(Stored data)
/-- `m'` holds the written payload of `m` interleaved n times, and is `m` elsewhere. -/
structure Interleaved (n : Nat) (m m' : Memory) : Prop where
  payload_written : written m' 12 26
  payload_bits : ∀ p, p < 112 → payloadBit m' p = payloadBit m (ilvSource^[n] p)
  elsewhere : ∀ j, j < 12 ∨ 25 < j → cellRead m' j = cellRead m j
  keeps_wf : m.wf → m'.wf

theorem iterate_ilvSource_lt (n : Nat) {p : Nat} (hp : p < 112) : ilvSource^[n] p < 112 :=
  Set.MapsTo.iterate (f := ilvSource) (s := Set.Iio 112) (fun _ => ilvSource_lt) n hp

theorem Interleaved.zero {m : Memory} (hm : written m 12 26) : Interleaved 0 m m where
  payload_written := hm
  payload_bits := fun _ _ => rfl
  elsewhere := fun _ _ => rfl
  keeps_wf := id

theorem Interleaved.trans {n k : Nat} {m m' m'' : Memory} (h : Interleaved n m m') (h' : Interleaved k m' m'') :
    Interleaved (n + k) m m'' where
  payload_written := h'.payload_written
  payload_bits := fun p hp => by
    rw [h'.payload_bits p hp, h.payload_bits _ (iterate_ilvSource_lt k hp), Function.iterate_add_apply]
  elsewhere := fun j hj => (h'.elsewhere j hj).trans (h.elsewhere j hj)
  keeps_wf := fun hwf => h'.keeps_wf (h.keeps_wf hwf)

/-! ## ILV (43_interleave.md R550) -/

section

variable {s t : State}

theorem ilvStage_isSome (h : written s.pkt 12 26) : ∃ t, ilvStage s = some t := by
  obtain ⟨cs, hcs⟩ := readBytes_isSome (n := 14) h
  exact ⟨_, ilvStage_of_readBytes hcs⟩

theorem ilvStage_interleaved (ht : ilvStage s = some t) : Interleaved 1 s.pkt t.pkt := by
  have hwf : s.pkt.wf → t.pkt.wf := fun h => ilvStage_keeps_wf h ht
  obtain ⟨cs, hcs, rfl⟩ := ilvStage_eq_some ht
  obtain ⟨hcsLen, -⟩ := readBytes_eq_some.1 hcs
  have hlen := ilvBytes_length cs
  have hread : readBytes (writeBytes s.pkt 12 (ilvBytes cs)) 12 14 = some (ilvBytes cs) := by
    rw [← hlen, readBytes_writeBytes]
  exact {
    payload_written := fun j hlo hhi => cellRead_writeBytes_isSome (.inl ⟨hlo, by omega⟩)
    payload_bits := fun p hp => by
      rw [payloadBit_of_readBytes hread hp, bitstream_ilvBytes hcsLen hp, Function.iterate_one,
        payloadBit_of_readBytes hcs (ilvSource_lt hp)]
    elsewhere := fun j hj => by rw [cellRead_writeBytes, if_neg (by omega)]
    keeps_wf := hwf }

/-- ILVs one after the other complete, each on the payload the one before left. -/
theorem execAll_replicate_ilv (n : Nat) (h : written s.pkt 12 26) :
    ∃ t, execAll (List.replicate n .ilv) s = .next t ∧ Interleaved n s.pkt t.pkt := by
  induction n generalizing s with
  | zero => exact ⟨s, rfl, .zero h⟩
  | succ n ih =>
    obtain ⟨u, hu⟩ := ilvStage_isSome h
    have hfirst := ilvStage_interleaved hu
    obtain ⟨t, hrun, hrest⟩ := ih (s := logAct (.completed u.res) u) hfirst.payload_written
    refine ⟨t, ?_, Nat.add_comm 1 n ▸ hfirst.trans hrest⟩
    rw [List.replicate_succ, execAll, exec_ilv_of_some hu, complete_eq]
    exact hrun

end

/-- Settles O18: ILV completes in the state `ilvStage` leaves, and its slot for input bit i is k(i). -/
theorem ilvPermutesPayloadBits : Obligations.IlvPermutesPayloadBits := by
  intro s hwritten
  obtain ⟨t, ht⟩ := ilvStage_isSome hwritten
  have h := ilvStage_interleaved ht
  refine ⟨_, exec_ilv_of_some ht, ?_, h.payload_written, fun i hi => ?_, h.payload_bits, h.elsewhere⟩
  · obtain ⟨cs, -, rfl⟩ := ilvStage_eq_some ht
    rfl
  · have hsource : ilvSource (ilvSlot i) = i := ((ilvSlot_eq_iff hi (ilvSlot_lt hi)).1 rfl).symm
    exact (h.payload_bits (ilvSlot i) (ilvSlot_lt hi)).trans (congrArg (payloadBit s.pkt) hsource)

/-! ## The permutation has order 9 (95_test_vectors.md) -/

/-- 16 and 7 are inverse modulo 111. -/
theorem ilvSource_modEq (p : Nat) : ilvSource p ≡ 7 * p [MOD 111] := by
  rw [ilvSource, Nat.ModEq]
  omega

theorem iterate_ilvSource_modEq (n p : Nat) : ilvSource^[n] p ≡ 7 ^ n * p [MOD 111] := by
  induction n with
  | zero => rw [pow_zero, one_mul, Function.iterate_zero_apply]
  | succ n ih =>
    rw [Function.iterate_succ_apply', pow_succ', mul_assoc]
    exact (ilvSource_modEq _).trans (ih.mul_left 7)

theorem iterate_ilvSource_eq_zero_iff (n p : Nat) : ilvSource^[n] p = 0 ↔ p = 0 := by
  induction n with
  | zero => rfl
  | succ n ih =>
    rw [Function.iterate_succ_apply', ← ih, ilvSource]
    omega

/-- 7 ^ 9 is 1 modulo 111, and of the two positions that are 0 modulo 111 each stays where it is. -/
theorem iterate_nine_ilvSource {p : Nat} (hp : p < 112) : ilvSource^[9] p = p := by
  have hmod : ilvSource^[9] p ≡ p [MOD 111] := by
    simpa using (iterate_ilvSource_modEq 9 p).trans (Nat.ModEq.mul_right p (by decide : 7 ^ 9 ≡ 1 [MOD 111]))
  have hlt := iterate_ilvSource_lt 9 hp
  have hzero := iterate_ilvSource_eq_zero_iff 9 p
  rw [Nat.ModEq] at hmod
  omega

/-- Settles O19: nine ILVs move no bit, and a canonical buffer is determined by what it reads as. -/
theorem nineIlvsRestorePayload : Obligations.NineIlvsRestorePayload := by
  intro s hwf hwritten
  obtain ⟨t, hrun, h⟩ := execAll_replicate_ilv 9 hwritten
  refine ⟨t, hrun, eq_of_cellRead_eq (h.keeps_wf hwf) hwf fun j => ?_⟩
  by_cases hj : 12 ≤ j ∧ j < 26
  · refine cellRead_eq_of_payloadBit_eq h.payload_written hwritten (fun q hq => ?_) hj.1 hj.2
    rw [h.payload_bits q hq, iterate_nine_ilvSource hq]
  · exact h.elsewhere j (by omega)

end Sys2Proof.Machine
end

section
/-! SUPPORT. DIFF on a written packet: the bit it ends with, and the bytes it leaves alone (44_diffcode.md R600, R601). -/

namespace Sys2Proof.Machine

open Sys2Proof.Laws

/-- The carried bit ends as the last bit of the last byte, and stays when there is no byte. -/
theorem diffBytes_fst (p : Bool) (cs : List Byte) : (diffBytes p cs).1 = (cs.map (·.getLsbD 0)).getLastD p := by
  induction cs generalizing p with
  | nil => rfl
  | cons c cs ih => rw [diffBytes, diffByte_eq, ih, List.map_cons, List.getLastD_cons]

section

variable {s t : State}

/-- DPREV ends as the last input bit. -/
theorem diffStage_dprev (ht : diffStage s = some t) : t.dprev = (pktByte s.pkt 25).getLsbD 0 := by
  obtain ⟨cs, hcs, rfl⟩ := diffStage_eq_some ht
  have hlen : cs.length = 26 := (readBytes_eq_some.1 hcs).1
  rw [pktByte_of_readBytes (k := 25) hcs (by omega)]
  simp [diffBytes_fst, List.getLastD_eq_getLast?, List.getLast?_eq_getElem?, hlen]

theorem cellRead_diffStage_of_gt (ht : diffStage s = some t) {j : Nat} (hj : 25 < j) :
    cellRead t.pkt j = cellRead s.pkt j := by
  obtain ⟨cs, hcs, rfl⟩ := diffStage_eq_some ht
  have hlen : (diffBytes false cs).2.length = 26 := (diffBytes_length false cs).trans (readBytes_eq_some.1 hcs).1
  rw [cellRead_writeBytes, if_neg (by omega)]

end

• AIM OF THE TASK: Set down again, word for word, the stretch of records from the line with "ih, List.map_cons, List.getLastD_cons]" to the line with "rw [pktByte_of_readBytes (k", both of those lines included.

• EXPECTED OUTPUT:
  | cons c cs ih => rw [diffBytes, diffByte_eq, ih, List.map_cons, List.getLastD_cons]

section

variable {s t : State}

/-- DPREV ends as the last input bit. -/
theorem diffStage_dprev (ht : diffStage s = some t) : t.dprev = (pktByte s.pkt 25).getLsbD 0 := by
  obtain ⟨cs, hcs, rfl⟩ := diffStage_eq_some ht
  have hlen : cs.length = 26 := (readBytes_eq_some.1 hcs).1
  rw [pktByte_of_readBytes (k := 25) hcs (by omega)]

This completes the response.